What to produce => Once you reach the line that holds "def numBytes : Nat → Nat → List Byte" in the listing below, output it and every line after it through the line that holds "def State.partWarps (s", word for word.

Provided information =>
Segment Open
-- ==== Sys2Proof/Machine/Launch.lean ====
section
/-! DEFINITION. The dispatcher (chapter 23): launch records, the scoreboard, transfers, placement (R58, R75 to R77, R392,
R393) and light pre-emption (R395). -/

namespace Sys2Proof.Machine
open Sys2Proof

/-! ### The record (R383) -/

/-- Bits `lo + n − 1` to `lo` of a double-word. -/
def bitsAt (x : DWord) (lo n : Nat) : Nat := x.toNat / 2 ^ lo % 2 ^ n
/-- The dispatcher's source. -/
def dispatcher : Nat := sourceId 8 0 0
/-- Location of a slot of a window (R380). (DEDUCED, log entry 47.) -/
def slotLoc (w : Window) (i : Nat) : Nat := hostLoc (w.base * 4096 % (peerBase - devLimit) + 256 * i)
/-- The 32 double-words of a slot. -/
def State.slotWords (s : State) (w : Window) (i : Nat) : List DWord :=
  (List.range 32).map fun k => s.dwordAt (slotLoc w i + 8 * k)
/-- Double-word `k` of a record. -/
def recDword (r : List DWord) (k : Nat) : DWord := r.getD k 0
/-- Reserved bits of each double-word, as (double-word, lowest bit, bits) (Table 23.2). -/
def reservedFields : List (Nat × Nat × Nat) :=
  [(0, 57, 7), (1, 10, 6), (1, 22, 42), (2, 2, 2), (2, 15, 1), (2, 23, 9), (3, 45, 19), (4, 4, 4), (4, 25, 39)] ++
  [(5, 0, 7), (5, 57, 7), (6, 32, 32), (7, 0, 3), (7, 57, 7), (8, 56, 8), (9, 8, 8), (9, 36, 28)] ++
  [(20, 57, 7), (21, 32, 32), (23, 57, 7), (24, 32, 32), (26, 0, 7), (26, 57, 7), (28, 0, 64), (29, 0, 64), (30, 0, 64), (31, 0, 56)]
/-- Lanes of a WIDTH code. -/
def widthLanes (code : Nat) : Nat :=
  match code with
  | 0 => 16
  | 1 => 32
  | _ => 64
/-- The fields of a record (Table 23.2). -/
def parseRec (r : List DWord) : LaunchRec where
  entry := recDword r 0
  ctx := bitsAt (recDword r 1) 0 8
  prio := bitsAt (recDword r 1) 8 2
  paired := (recDword r 1).getLsbD 16
  l1fuse := (recDword r 1).getLsbD 17
  slice := (recDword r 1).getLsbD 18
  debug := (recDword r 1).getLsbD 19
  spdbg := (recDword r 1).getLsbD 20
  xearly := (recDword r 1).getLsbD 21
  width := widthLanes (bitsAt (recDword r 2) 0 2)
  win := bitsAt (recDword r 2) 4 4
  warps := bitsAt (recDword r 2) 8 7
  pool := bitsAt (recDword r 2) 16 7
  spad := bitsAt (recDword r 2) 32 32
  teams := bitsAt (recDword r 3) 0 32
  threads := bitsAt (recDword r 3) 32 13
  cogrp := bitsAt (recDword r 4) 0 4
  pinbase := bitsAt (recDword r 4) 8 8
  pinstr := bitsAt (recDword r 4) 16 8
  pin := (recDword r 4).getLsbD 24
  spill := bitsAt (recDword r 5) 7 50 * 128
  spillsz := bitsAt (recDword r 6) 0 32
  smask := recDword r 8
  sinit := bitsAt (recDword r 7) 3 54 * 8
  ssw := bitsAt (recDword r 9) 0 8
  tag := bitsAt (recDword r 9) 16 16
  depv := bitsAt (recDword r 9) 32 4
  deps := recDword r 10
  ivs := (r.drop 11).take 8
  xfers := [(recDword r 19, recDword r 20, bitsAt (recDword r 21) 0 32), (recDword r 22, recDword r 23, bitsAt (recDword r 24) 0 32)]
  compl := recDword r 25
  ovf := bitsAt (recDword r 26) 7 50 * 128
  ovfsz := bitsAt (recDword r 27) 0 32
  pdl := bitsAt (recDword r 27) 32 32
  seq := bitsAt (recDword r 31) 56 7
/-- R59: may a window of a width have this many tiles? -/
def windowOk (width win : Nat) : Bool :=
  match width with
  | 16 => decide (1 ≤ win ∧ win ≤ 2)
  | 32 => decide (1 ≤ win ∧ win ≤ 4)
  | _ => win == 2 || win == 4 || win == 6 || win == 8
/-- Warps of a record's team on one core. -/
def LaunchRec.coreWarps (l : LaunchRec) : Nat := if l.paired then l.warps / 2 else l.warps
/-- Is the geometry legal (code 0x05)? -/
def geometryOk (r : List DWord) (l : LaunchRec) : Bool :=
  bitsAt (recDword r 2) 0 2 != 3 && windowOk l.width l.win && l.warps != 0 &&
    (if l.paired then l.warps % 2 == 0 && decide (l.warps ≤ 64) else decide (l.warps ≤ 32)) &&
    decide (l.pool ≤ 64) && decide (l.coreWarps * l.win + l.pool ≤ 64) && l.teams != 0 && l.threads != 0 &&
    decide (l.threads ≤ l.warps * l.width)
/-- Is the pinning legal (code 0x08)? -/
def pinOk (l : LaunchRec) : Bool :=
  !l.pin || (decide (l.pinbase + (l.teams - 1) * l.pinstr ≤ 255) && l.cogrp == 0 &&
    (!l.paired || (l.pinbase % 2 == 0 && (l.teams == 1 || l.pinstr % 2 == 0))))
/-- The first code of Table 23.3, from 0x02 to 0x0B, that applies to a record. -/
def recordCode (s : State) (r : List DWord) (l : LaunchRec) : Option Nat :=
  if reservedFields.any fun f => bitsAt (recDword r f.1) f.2.1 f.2.2 != 0 then some 0x02
  else if !(s.ctx l.ctx).en then some 0x03
  else if l.entry.toNat % 32 ≠ 0 ∨ bitsAt l.entry 48 9 ≠ 0 then some 0x04
  else if !geometryOk r l then some 0x05
  else if 294912 < l.spad then some 0x06
  else if l.paired && !l.l1fuse then some 0x07
  else if !pinOk l then some 0x08
  else if 8 < l.cogrp ∨ (l.cogrp ≠ 0 ∧ (l.paired = true ∨ l.teams ≠ 4 * l.cogrp)) then some 0x09
  else if l.spillsz % 128 ≠ 0 ∨ l.ovfsz % 64 ≠ 0 then some 0x0A
  else if l.xfers.any fun x => decide (2 ^ 30 < x.2.2) then some 0x0B
  else none
/-- The scalar registers that a record initialises, ascending (R384). -/
def maskRegs (m : DWord) : List Nat := (List.range 56).filter fun n => m.getLsbD n
/-- One value of the initialisation table: none where its read fails (R384). -/
def State.tableWord (s : State) (c a : Nat) : Option DWord :=
  match s.translate c (BitVec.ofNat 64 a) with
  | .bad .. => none
  | .ok p =>
    let loc := p.pa a
    if s.reach hubCore loc false true == .dead || s.poisoned loc 8 then none else some (s.dwordAt loc)
/-- The scalar registers from the initialisation table (R384): none where a read fails. -/
def State.tableScalars (s : State) (l : LaunchRec) : Option (List (Nat × DWord)) :=
  go (maskRegs l.smask) 0 []
where
  /-- The values from entry `i` on. -/
  go : List Nat → Nat → List (Nat × DWord) → Option (List (Nat × DWord))
    | [], _, acc => some acc
    | n :: ns, i, acc =>
      match s.tableWord l.ctx (l.sinit + 8 * i) with
      | some x => go ns (i + 1) (sput 0 acc n x)
      | none => none
/-- Does a read of the table wait for a tower or a page (R434, R119)? -/
def State.tableWaits (s : State) (l : LaunchRec) : Bool :=
  (List.range (maskRegs l.smask).length).any fun i =>
    match s.translate l.ctx (BitVec.ofNat 64 (l.sinit + 8 * i)) with
    | .ok p => s.blocked hubCore (p.pa (l.sinit + 8 * i)) false
    | .bad kind _ => kind == walkWaits
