-- ==== Sys2Proof/Machine/Context.lean ====
section
/-! DEFINITION. Context save and restore (R339, R415 to R418): the save area's layout, CSAVE and CRESTORE. Everything a restore loads is
in the area; where Tables 25.7 to 25.9 give a part no inner layout, the layout here is the model's (DESIGN CHOICE, log entry 86). -/

namespace Sys2Proof.Machine
open Sys2Proof

/-! ### Bytes of the area -/

/-- Bytes to the next multiple of 64 (R415). -/
def padTo64 (n : Nat) : Nat := (n + 63) / 64 * 64
/-- Zero bytes. -/
def zeros (n : Nat) : List Byte := List.replicate n 0
/-- Bytes padded with zeros to a length. -/
def padBytes (n : Nat) (bs : List Byte) : List Byte := bs ++ zeros (n - bs.length)
/-- Bytes padded to a multiple of 64. -/
def padded (bs : List Byte) : List Byte := padBytes (padTo64 bs.length) bs
/-- A number in `n` bytes, lowest first. -/
def numBytes : Nat → Nat → List Byte
  | 0, _ => []
  | n + 1, x => BitVec.ofNat 8 x :: numBytes n (x / 2 ^ 8)
/-- Words as bytes. -/
def wordBytes (ws : List Word) : List Byte := ws.flatMap fun x => bytesOf 4 (x.zeroExtend 64)
/-- Double-words as bytes. -/
def dwordBytes (ws : List DWord) : List Byte := ws.flatMap (bytesOf 8)
/-- A double-word of the area. -/
def dwAt (bs : List Byte) (o : Nat) : DWord := BitVec.ofNat 64 (leAt bs o 8)
/-- A word of the area. -/
def wordAt (bs : List Byte) (o : Nat) : Word := BitVec.ofNat 32 (leAt bs o 4)
/-- A map of `n` words from their keys and offsets in the area. -/
def readMap (bs : List Byte) (n : Nat) (key off : Nat → Nat) : List (Nat × Word) :=
  (List.range n).foldl (fun m x => sput 0 m (key x) (wordAt bs (off x))) []
/-- A map of `n` double-words. -/
def readMap8 (bs : List Byte) (n o : Nat) : List (Nat × DWord) := (List.range n).foldl (fun m x => sput 0 m x (dwAt bs (o + 8 * x))) []
/-- The number of the warp in a slot. -/
def slotNum (ws : List (Nat × Warp)) (slot : Nat) : Nat :=
  match sfind ws slot with
  | some w => w.num
  | none => 0
/-- The slot of the warp with a number. -/
def numSlot (ws : List (Nat × Warp)) (n : Nat) : Nat :=
  match ws.find? fun x => x.2.num == n with
  | some x => x.1
  | none => 32

/-! ### A team's part on one core -/

/-- Does the sequencer of a core work for a team? -/
def State.ownsSeq (s : State) (k tid : Nat) : Bool := (s.core k).seq.running && (s.core k).seq.team == tid
/-- A team's warps on a core. -/
def State.partWarps (s : State) (k tid : Nat) : List (Nat × Warp) := (s.core k).warps.filter fun p => p.2.team == tid
/-- A halted team as a restore leaves it: halted, with cause CSTOP, until CORECTL RESUME (R418). -/
def Team.stoppedAs (tm : Team) : Team :=
  { tm with halted := true, cause := some ({ cause := .cstop }, 0, false, 0), recWait := false, byStop := true }
/-- The entries of a half of the team in maps keyed `n` to a half. -/
def halfOnly {α : Type} (n h : Nat) (m : List (Nat × α)) : List (Nat × α) := m.filter fun p => p.1 / n == h
/-- The entries of the other half. -/
def halfAway {α : Type} (n h : Nat) (m : List (Nat × α)) : List (Nat × α) := m.filter fun p => p.1 / n != h
/-- A team without what its half `h` holds, and with no core there. -/
def Team.without (tm : Team) (h : Nat) : Team :=
  { tm with
    core := if h = 0 then noCore else tm.core, odd := if h = 1 then noCore else tm.odd
    tiles := halfAway 64 h tm.tiles, words := halfAway 65536 h tm.words, seqArr := halfAway 128 h tm.seqArr }

/-! ### The team header (Table 25.7) -/

/-- What a team header says: the launch's fields, the team's half, CIR, the block's length, and the grid with its window. -/
structure BlockHead where
  ctx : Nat
  win : Nat
  lseq : Nat
  num : Nat
  width : Nat
  tiles : Nat
  warps : Nat
  pool : Nat
  paired : Bool
  half : Nat
  owned : Bool
  debug : Bool
  slice : Bool
  fuse : Bool
  spdbg : Bool
  xearly : Bool
  pin : Bool
  spad : Nat
  cir : DWord
  len : Nat
  grid : Nat
  deriving DecidableEq, Repr
/-- The header of a team's part on a core. -/
def State.blockHead (s : State) (k tid : Nat) (tm : Team) (g : Grid) (len : Nat) : BlockHead where
  ctx := g.lr.ctx
  win := g.win
  lseq := g.lr.seq
  num := tm.num
  width := g.lr.width
  tiles := g.lr.win
  warps := g.coreWarps
  pool := g.lr.pool
  paired := tm.paired
  half := tm.halfOf k
  owned := s.ownsSeq k tid
  debug := g.lr.debug
  slice := g.lr.slice
  fuse := g.lr.l1fuse
  spdbg := g.lr.spdbg
  xearly := g.lr.xearly
  pin := g.lr.pin
  spad := g.lr.spad
  cir := tm.cir
  len := len
  grid := tm.grid
/-- The bytes of a team header. -/
def BlockHead.bytes (x : BlockHead) : List Byte :=
  padBytes 256 (dwordBytes [launchField x.ctx x.win x.lseq x.num] ++ numBytes 4 (x.width + x.tiles * 2 ^ 8 + x.warps * 2 ^ 16 + x.pool * 2 ^ 24) ++
    numBytes 4 (x.paired.toNat + x.half * 2 + x.owned.toNat * 4 + Bool.toNat x.debug * 8 + x.slice.toNat * 16 + x.fuse.toNat * 32 +
      x.spdbg.toNat * 64 + x.xearly.toNat * 128 + x.pin.toNat * 256) ++
    numBytes 8 x.spad ++ dwordBytes [x.cir] ++ numBytes 8 x.len ++ numBytes 8 x.grid ++ numBytes 8 x.win)
/-- The team header at offset `o` of an area. -/
def readHead (bs : List Byte) (o : Nat) : BlockHead where
  ctx := leAt bs o 1
  win := leAt bs (o + 48) 8
  lseq := leAt bs o 8 / 2 ^ 14 % 2 ^ 7
  num := leAt bs (o + 4) 4
  width := leAt bs (o + 8) 1
  tiles := leAt bs (o + 9) 1
  warps := leAt bs (o + 10) 1
  pool := leAt bs (o + 11) 1
  paired := flag 0
  half := (flag 1).toNat
  owned := flag 2
  debug := flag 3
  slice := flag 4
  fuse := flag 5
  spdbg := flag 6
  xearly := flag 7
  pin := flag 8
  spad := leAt bs (o + 16) 8
  cir := dwAt bs (o + 24)
  len := leAt bs (o + 32) 8
  grid := leAt bs (o + 40) 8
where
  /-- Flag `i`. -/
  flag (i : Nat) : Bool := leAt bs (o + 12) 4 / 2 ^ i % 2 == 1

/-! ### Barriers, tiles, scratchpad -/

/-- Barrier `b` of a team with its sequencer's ARR bit and token. -/
def barField (n h : Nat) (tm : Team) (b : Nat) : Nat :=
  let x := tm.bar n b
  x.e % 128 + x.count % 128 * 2 ^ 8 + x.phase.toNat * 2 ^ 16 +
    match sfind tm.seqArr (128 * h + b) with
    | some t => 2 ^ 17 + t.toNat * 2 ^ 18
    | none => 0
/-- Barrier `b` from its field. -/
def readBarrier (x : Nat) : Barrier := ⟨x % 128, x / 2 ^ 8 % 128, x / 2 ^ 16 % 2 == 1⟩
/-- A tile's owner field: an IN-TRANSIT tile names its target, or its giver when the sequencer is the target. -/
def tileField (ws : List (Nat × Warp)) (x : TileState) : Nat :=
  match x.owner with
  | .free => 0
  | .warp k => 1 + 4 * slotNum ws k
  | .seq => 2
  | .transitWarp k => 3 + 4 * slotNum ws k
  | .transitSeq => 3 + 4 * slotNum ws x.giver + 256
/-- A tile's owner state from its field. -/
def readTile (ws : List (Nat × Warp)) (x : Nat) : TileState :=
  let slot := numSlot ws (x / 4 % 64)
  match x % 4 with
  | 0 => ⟨.free, 0⟩
  | 1 => ⟨.warp slot, 0⟩
  | 2 => ⟨.seq, 0⟩
  | _ => if x / 256 % 2 = 1 then ⟨.transitSeq, slot⟩ else ⟨.transitWarp slot, 0⟩
/-- The words of a pool tile. -/
def poolBytes (h : Nat) (tm : Team) (t : Nat) : List Byte :=
  wordBytes ((List.range 1024).map fun x => tm.tget h t (x / 32) (x % 32))
/-- The pending bits of a core's scratchpad, eight words to a byte. -/
def State.pendingBytes (s : State) (k : Nat) : List Byte :=
  (List.range (512 * (s.core k).segs)).map fun i =>
    BitVec.ofNat 8 ((List.range 8).foldl (fun x j => x + (s.spadPending (spadLoc k (4 * (8 * i + j)))).toNat * 2 ^ j) 0)

/-! ### The sequencer block (Table 25.9) -/

/-- One landing entry. -/
def landingBytes (now : Nat) (l : Landing) : List Byte :=
  let (f, da, db) := match l.row with
    | .tile t row => (t * 2 ^ 9 + row * 2 ^ 15, (0 : Word), (0 : Word))
    | .spad da db t row => (2 ^ 8 + row * 2 ^ 15 + t * 2 ^ 20, da, db)
  numBytes 8 (l.at_ - now + f + l.mask.toNat * 2 ^ 32) ++ wordBytes [da, db] ++ wordBytes l.words
/-- A landing entry at `o`; `by_` gives its place among those of one cycle. -/
def readLanding (bs : List Byte) (o now by_ : Nat) : Landing :=
  let x := leAt bs o 8
  let row := x / 2 ^ 15 % 32
  { at_ := now + x % 256, by_ := by_
    row := if x / 2 ^ 8 % 2 = 1 then .spad (wordAt bs (o + 8)) (wordAt bs (o + 12)) (x / 2 ^ 20 % 4) row else .tile (x / 2 ^ 9 % 64) row
    mask := BitVec.ofNat 32 (x / 2 ^ 32)
    words := (List.range 32).map fun i => wordAt bs (o + 16 + 4 * i) }
/-- Remaining busy cycles of a slot. -/
def Seq.busy (q : Seq) (slot : Nat) : Nat := sget 0 q.slots slot - q.cycle
/-- The loop stack, the pc and the open segment. -/
def seqRunBytes (q : Seq) : List Byte :=
  let seg := match q.seg with
    | some g => numBytes 4 (g.cyc.toNat + 2 ^ 31) ++ wordBytes [g.sig] ++ numBytes 4 g.count ++ wordBytes [g.crc]
    | none => zeros 16
  let loops := (List.range 4).flatMap fun i =>
    let x := q.loops.getD i (0, 0)
    numBytes 6 x.2.toNat ++ numBytes 4 x.1
  loops ++ numBytes 8 q.pc.toNat ++ seg
/-- A wait that a sequencer's bundle keeps after its issue: kind, number and token. A rendezvous and a repeated issue start anew. -/
def seqWaitField : SeqWait → Nat
  | .take t => 1 + t * 2 ^ 8
  | .swaitb n _ => 2 + n * 2 ^ 8
  | .bar b token => 3 + b * 2 ^ 8 + token.toNat * 2 ^ 16
  | _ => 0
/-- The batches that a SWAITB waits for. -/
def seqUpto : SeqWait → DWord
  | .swaitb _ x => x
  | _ => 0
/-- A sequencer's wait from its fields. -/
def readSeqWait (x : Nat) (upto : DWord) : SeqWait :=
  match x % 2 ^ 8 with
  | 1 => .take (x / 2 ^ 8 % 2 ^ 8)
  | 2 => .swaitb (x / 2 ^ 8 % 2 ^ 8) upto
  | 3 => .bar (x / 2 ^ 8 % 2 ^ 8) (x / 2 ^ 16 % 2 == 1)
  | _ => .none
/-- What Table 25.9 names no place for, from offset 464: the open segment's pc and marks, the wait, and the registers to restart it. -/
def seqMoreBytes (q : Seq) : List Byte :=
  let g := q.seg.getD ⟨0, 0, 0, 0, 0, false, false⟩
  numBytes 8 g.pc.toNat ++
    numBytes 8 (g.settled.toNat + g.alarmed.toNat * 2 + q.issued.toNat * 4 + q.settling.toNat * 8 + q.armed.toNat * 16 + q.ended.toNat * 32) ++
    numBytes 8 (seqWaitField q.wait) ++ dwordBytes [seqUpto q.wait] ++ ((List.range 4).flatMap fun i => numBytes 2 ((q.loops.getD i (0, 0)).2.toNat / 2 ^ 48)) ++
    dwordBytes ((List.range 32).map fun i => sget 0 q.copy.1 i) ++ (List.range 16).flatMap fun i => numBytes 2 (sget 0 q.copy.2 i).toNat
/-- The sequencer block. -/
def seqBlock (q : Seq) : List Byte :=
  padBytes 1024 (dwordBytes ((List.range 32).map q.reg) ++ ((List.range 16).flatMap fun i => numBytes 2 (sget 0 q.gen i).toNat) ++ seqRunBytes q ++
    numBytes 8 (q.busy 0 + q.busy 1 * 2 ^ 16 + q.busy 2 * 2 ^ 32) ++ zeros 96 ++ numBytes 8 q.captured.length ++ seqMoreBytes q) ++
    q.captured.flatMap (landingBytes q.cycle)
/-- Landing entries of a sequencer block at `o`. -/
def landingCount (bs : List Byte) (o : Nat) : Nat := leAt bs (o + 456) 8
/-- The cycle at which a restored sequencer stands. -/
def restoredCycle : Nat := 1024
/-- Sixteen GEN values. -/
def readGens (bs : List Byte) (o : Nat) : List (Nat × Half) :=
  (List.range 16).foldl (fun m i => sput 0 m i (BitVec.ofNat 16 (leAt bs (o + 2 * i) 2))) []
/-- A sequencer from its block at `o`, for a team. -/
def readSeq (bs : List Byte) (o tid half : Nat) : Seq :=
  let marks := leAt bs (o + 472) 8
  let mark (i : Nat) : Bool := marks / 2 ^ i % 2 == 1
  let loops := (List.range 4).map fun i =>
    (leAt bs (o + 288 + 10 * i + 6) 4, BitVec.ofNat 64 (leAt bs (o + 288 + 10 * i) 6 + leAt bs (o + 496 + 2 * i) 2 * 2 ^ 48))
  let seg := leAt bs (o + 336) 4
  { Seq.idle with
    running := true, team := tid, half := half, pc := dwAt bs (o + 328), c := readMap8 bs 32 o, gen := readGens bs (o + 256)
    loops := loops.filter fun x => x.1 != 0
    seg := if seg / 2 ^ 31 = 1 then
        some ⟨dwAt bs (o + 464), BitVec.ofNat 24 seg, wordAt bs (o + 340), leAt bs (o + 344) 4, wordAt bs (o + 348), mark 0, mark 1⟩
      else none
    copy := (readMap8 bs 32 (o + 504), readGens bs (o + 760))
    cycle := restoredCycle, issued := mark 2, settling := mark 3, armed := mark 4, ended := mark 5
    wait := readSeqWait (leAt bs (o + 480) 8) (dwAt bs (o + 488))
    slots := (List.range 3).map fun i => (i, restoredCycle + leAt bs (o + 352 + 2 * i) 2)
    captured := (List.range (landingCount bs o)).map fun i => readLanding bs (o + 1024 + 144 * i) restoredCycle i }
Segment Closed
Result =>
def numBytes : Nat → Nat → List Byte
  | 0, _ => []
  | n + 1, x => BitVec.ofNat 8 x :: numBytes n (x / 2 ^ 8)
/-- Words as bytes. -/
def wordBytes (ws : List Word) : List Byte := ws.flatMap fun x => bytesOf 4 (x.zeroExtend 64)
/-- Double-words as bytes. -/
def dwordBytes (ws : List DWord) : List Byte := ws.flatMap (bytesOf 8)
/-- A double-word of the area. -/
def dwAt (bs : List Byte) (o : Nat) : DWord := BitVec.ofNat 64 (leAt bs o 8)
/-- A word of the area. -/
def wordAt (bs : List Byte) (o : Nat) : Word := BitVec.ofNat 32 (leAt bs o 4)
/-- A map of `n` words from their keys and offsets in the area. -/
def readMap (bs : List Byte) (n : Nat) (key off : Nat → Nat) : List (Nat × Word) :=
  (List.range n).foldl (fun m x => sput 0 m (key x) (wordAt bs (off x))) []
/-- A map of `n` double-words. -/
def readMap8 (bs : List Byte) (n o : Nat) : List (Nat × DWord) := (List.range n).foldl (fun m x => sput 0 m x (dwAt bs (o + 8 * x))) []
/-- The number of the warp in a slot. -/
def slotNum (ws : List (Nat × Warp)) (slot : Nat) : Nat :=
  match sfind ws slot with
  | some w => w.num
  | none => 0
/-- The slot of the warp with a number. -/
def numSlot (ws : List (Nat × Warp)) (n : Nat) : Nat :=
  match ws.find? fun x => x.2.num == n with
  | some x => x.1
  | none => 32

/-! ### A team's part on one core -/

/-- Does the sequencer of a core work for a team? -/
def State.ownsSeq (s : State) (k tid : Nat) : Bool := (s.core k).seq.running && (s.core k).seq.team == tid
/-- A team's warps on a core. -/
def State.partWarps (s : State) (k tid : Nat) : List (Nat × Warp) := (s.core k).warps.filter fun p => p.2.team == tid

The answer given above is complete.